Let's check how many audio files we have in the `data` directory:

In [None]:
sample_path = 'data/*.wav'
files = glob.glob(sample_path)
len(files)

This figure should be interpreted as the number of **samples** in our dataset. Let's listen to some random audio files:

In [None]:
for _ in range(5):
  n = np.random.randint(98)
  display(ipd.Audio(files[n]))

Can you recognise each song? Can you tell whether the interpreters are humming or whistling to the song?

Let's have a look at the name of the 98 audio file:

In [None]:
for file in files:
  print(file.split('/')[-1])

The name of each file follows the naming convention `[Participant ID]_[type of recording]_[song].wav`. We can parse each file name and extract this information. Let's do it for the first one:

In [None]:
print('The full path to the first audio file is: ', files[0])
print('\n')
print('The name of the first audio file is: ', files[0].split('/')[-1])
print('    The participand ID is: ', files[0].split('/')[-1].split('_')[0])
print('    The type of interpretation is: ', files[0].split('/')[-1].split('_')[1])
print('    The song is: ', files[0].split('_')[2].split('.')[0])

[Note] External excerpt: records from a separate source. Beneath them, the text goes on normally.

/-- A SAVE_NOW that waits when its save is abandoned is lost with every unposted status (R130). -/
def State.saveAbandon (s : State) (reason : Nat) : State := (s.saveDrop reason).shutDownStart 6 true

/-- F of a freeze that begins now (R137, R143): the stamp of the last command forwarded, and in lull that of the last command before self-refresh entry, unless an exit has crossed. -/
def State.freezeStamp (s : State) : Nat := if s.sys.mode = .lull && s.bdc.handbackWait.isNone then s.per.lullF else s.horizon

/-- A CONFIG_STAGE with OFFSET 0 that is in execution at the freeze stops without effect while its twin's erase has not been issued (R130): what it put aside is back, and neither the erase nor its intent stands. Once the erase is under way the staged image is gone. -/
def State.stageUndo (s : State) : State :=
  match s.pln.undo, s.flash.boot with
  | some (g, tw), some b =>
    let n := s.flo.org.systemStook (1 - b.twin)
    if s.flo.erases.any (fun j => decide (j.stook = n) && j.issued) then { s with pln := { s.pln with undo := none } }
    else
      let t : State := { s with
        pln := { s.pln with staging := g, undo := none },
        flash := { s.flash with twins := tw.foldl (fun m x => smapPut m x.1 x.2) s.flash.twins },
        flo := { s.flo with erases := s.flo.erases.filter (fun j => decide (j.stook ≠ n)), org := { s.flo.org with intents := smapDel s.flo.org.intents n },
                            pendingRecs := s.flo.pendingRecs.filter (fun e => match e.body with | .eraseIntent es => !es.any (fun x => decide (x.1 = n)) | _ => true) } }
      t.showGens
  | _, _ => s

/-- Steps 3 and 4 of the freeze (Table 5-2, R32, R70, R130, R143, R144, R174, R197): F is fixed at `f`, a DRAM-side training run stops and its lines are back, harvest stops, the dirty marks are applied, and the glean, seal and packet engines and the flash queues halt. -/
def State.freeze (s : State) (f : Nat) : State :=
  let t := (((s.harvestFreeze.loopAbort.trainHalt).clearBlocks).trainLeave).hopD (s.fld TRN_STS_ACTIVE_SP)
  let t := { t with per := { t.per with freezeF := f }, bdc := { t.bdc with handbackWait := none } }
  let t := (((t.setFlag PER_STS_FROZEN true).setFld PER_FREEZE_LO f).setFld PER_FREEZE_HI (f / 2 ^ 32)).note 0x005B 135 (leBytes 8 f ++ leBytes 4 t.epoch)
  ((((((t.applyMarks).undelete).gleanFreeze).sealFreeze).stageUndo).packetFreeze).fceWithdraw

/-- The safety partition decides to save (R24, R140, R371, R396, R497): the decision is noted, a capacitance test is abandoned, the test access port is reset, the power path switches to feed B, and the freeze chain and the save start. -/
def State.saveTaken (s : State) (code : Nat) (keeper : Bool) : State :=
  let t := ((s.bump SPT_TRIG_DECISIONS 1).setFld SPT_TRIG_FIRST code).setFld SPT_TRIG_SEEN (2 ^ (code - 1))
  let t := { (t.setFlag SPT_STS_SAVE_DECIDED true) with tap := { s.tap with instr := .idcode } }
  let t := if t.pwr.test.isSome then (t.packTestFail 7).packTestEnd 7 else t
  let t := (t.switchToB.setMode .save).setFlag SAV_STS_REBOUND_WAIT false
  (t.freeze s.freezeStamp).saveBegin keeper

/-- The save that a decision starts; a swath too small, or too few channels, abandons it at once (R206, R269). -/
def State.saveDecide (s : State) (code : Nat) (keeper : Bool) : State :=
  let t := s.saveTaken code keeper
  match t.saveImpossible with
  | some r => t.saveAbandon r
  | none => t

/-- Whether keeper mode was entered from power-up or attach (R435). -/
def State.keeperEarly (s : State) : Bool := s.sys.mode = .keeper && s.sys.keeperFrom = .early

/-- A save trigger at the safety partition (R24, R28, R418, R435, R493, Table 1-6). Codes as SPT_TRIG.FIRST; a feed-A trigger without a kite or in a switch-over gap is code 4. With NO_PLAN it shuts down as a feed-A trigger does, also in keeper mode entered from service or lull (DESIGN CHOICE, log entry 90). -/
def State.trigger (s : State) (code0 : Nat) : State :=
  let code := if code0 = 1 && (!s.kiteHeld || s.inGap) then 4 else code0
  match s.sys.mode with
  | .off => s
  | .save => (s.seen code).ignoreTrigger code
  | .shutDown => s.ignoreTrigger code
  | m =>
    let early := decide (m = .powerUp) || decide (m = .attach) || s.keeperEarly
    let noPlan := s.flag CFG_MODE_NO_PLAN
    if (code = 2 && (decide (m = .powerUp) || noPlan)) || (noPlan && !early && code ≠ 1 && code ≠ 4) then s.setFlag SPT_TRIG_IGNORED true
    else if early then
      let t := if m = .keeper then s.switchToB else s.attemptUncount
      t.shutDownStart 4 true
    else if noPlan then ((s.setFlag SPT_TRIG_IGNORED true).harvestStop.switchToB).shutDownStart 4 true
    else s.saveDecide code (decide (m = .keeper))

/-- SAVE_NOW's trigger (R24, R125): the packet waits for the return to service; where no save or shut-down follows it is refused as its mode check would refuse it. -/
def State.saveNowRun (s : State) (e : ExecPkt) : State :=
  let t := (s.startExec e 0).trigger 3
  if t.inMode [.save, .shutDown] then t
  else t.completeLive { e with started := true } (if t.flag CFG_MODE_NO_PLAN then stNotPermitted else stBusy) [] noByte

/-- An ear of a granule's harvest sheaf is in flight on a channel (R344). -/
def HarvestJob.earOn (j : HarvestJob) (ch : Nat) : Bool :=
  j.sheaf.any (fun a => (List.range 17).any (fun k => decide (earChannel a k = ch) && !j.ears.getLsbD k))

/-- Granules whose harvest sheaf had an ear in flight on a fenced channel return to DIRTY (R344). -/
def State.harvestFence (s : State) (ch : Nat) : State :=
  let t := (s.bdc.jobs.filter (·.earOn ch)).foldl (fun (u : State) j => if u.dstate j.g = .flushing then u.setD j.g .dirty else u) s
  { t with bdc := { t.bdc with jobs := t.bdc.jobs.filter (fun j => !j.earOn ch) } }

/-- A fence strikes a restore (R217, R220, R221): what the channel holds of the granules still to be restored is rebuilt or LOST, and the variant is in force from the first fence on. -/
def State.restoreFence (s : State) (n : Nat) : State :=
  if !s.flag SAV_STS_RESTORING then s
  else
    let t : State := { s with sav := { s.sav with rstMasks := s.sav.rstMasks ++ [(s.fld SAV_RST_DONE, s.fencedMask)] } }
    let t := t.setFld SAV_FENCED (t.fld SAV_FENCED ||| t.fencedMask)
    if t.fld SAV_STS_PLAN = 0 then t.setFld SAV_STS_PLAN (n + 1) else t

/-- A fence strikes a thresh (R207, R228): copies not yet confirmed take the form of the plan without the channel. -/
def State.threshFence (s : State) : State :=
  if s.flag SAV_STS_THRESHING then s.setFld SAV_FENCED (s.fld SAV_FENCED ||| s.fencedMask) else s

/-- A channel is fenced (R320, R203 to R208, R221, R228, R344, Table 6-3): the engine stops, glean ears in flight are losses, harvest sheaves in flight are void, and a save takes the plan that the fences now select or is abandoned. No `cause` marks a fence by FCE_CTL. -/
def State.fenceChannel (s : State) (n : Nat) (cause : Option FenceCause) : State :=
  let c := s.chan n
  let t := match cause with
    | none => (s.setChan n { c with softEnded := false }).setFlag (FCE_STS_SOFT_FENCE n) true
    | some x => s.setChan n { c with causes := c.causes ++ [x] }
  if t.flag (FCE_STS_FENCED n) then t
  else
    let t := ((t.fenceEngine n).gleanFenceChannel n).harvestFence n
    let t := ((t.anchorFence n).restoreFence n).threshFence
    if t.sys.mode ≠ .save then t
    else match t.saveFence with
      | (u, some r) => u.saveAbandon r
      | (u, none) => u

/-- FCE_FENCE (R320): a software fence. -/
def execFceFence (ch : Fin 17) (s : State) : Host.Outcome State Fault Refusal :=
  if s.inMode [.off, .powerUp] then .next s else .next (s.fenceChannel ch.val none)

/-- A running fault of a good rail (R383, R384, R500): its fail bit is set and RAIL_FAULT is reported, and the rail is no longer good unless a latched STATUS bit alone shows the fault; the reaction is the fault collector's. In shut-down it is counted and has no other effect. -/
def State.railRunningFault (s : State) (r : Nat) (latched : Bool) : State :=
  if s.sys.mode = .shutDown then s.bump PWR_SEQ_STS_GLITCH 1
  else
    let t := (if latched then s else s.setRailGood r false).setRailFail r
    t.reportSev (if railPersist r then .critical else .fault) .railFault (railSource r) (railQual r + (if latched then 256 else 0)) 0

Now that we know how to extract participant ID, type of interpretation and song, let's create a table-like structure using Python lists that collects all this information from each of the audio files:

In [None]:
MLENDHW_table = [] 

for file in files:
  file_name = file.split('/')[-1]
  participant_ID = file.split('/')[-1].split('_')[0]
  interpretation_type = file.split('/')[-1].split('_')[1]
  song = file.split('/')[-1].split('_')[2].split('.')[0]
  MLENDHW_table.append([file_name,participant_ID,interpretation_type, song])

MLENDHW_table

Next we load this table into a Pandas DataFrame. 

In [None]:
MLENDHW_df = pd.DataFrame(MLENDHW_table,columns=['file_id','participant','interpretation','song']).set_index('file_id') 
MLENDHW_df

After this step, we have created a Pandas DataFrame representing our dataset. Our dataset consists of 98 samples described by 4 attributes, namely audio recording, participant ID, type of interpretation and name of the song. 

In this machine learning project we want to build a prediction pipeline that takes an audio recording as an input and labels it as either hum or whistle. We can use the audio recording and type of interpretation attributes of the samples in this dataset to build our target prediction pipeline.

 

# Feature extraction

Audio files are complex data types. Specifically they are **discrete signals** or **time series**, consisting of values on a 1D temporal grid. These values are known as *samples* in signal theory, which might be a bit confusing, as we have used the term *sample* to refer to the *items* in our dataset. 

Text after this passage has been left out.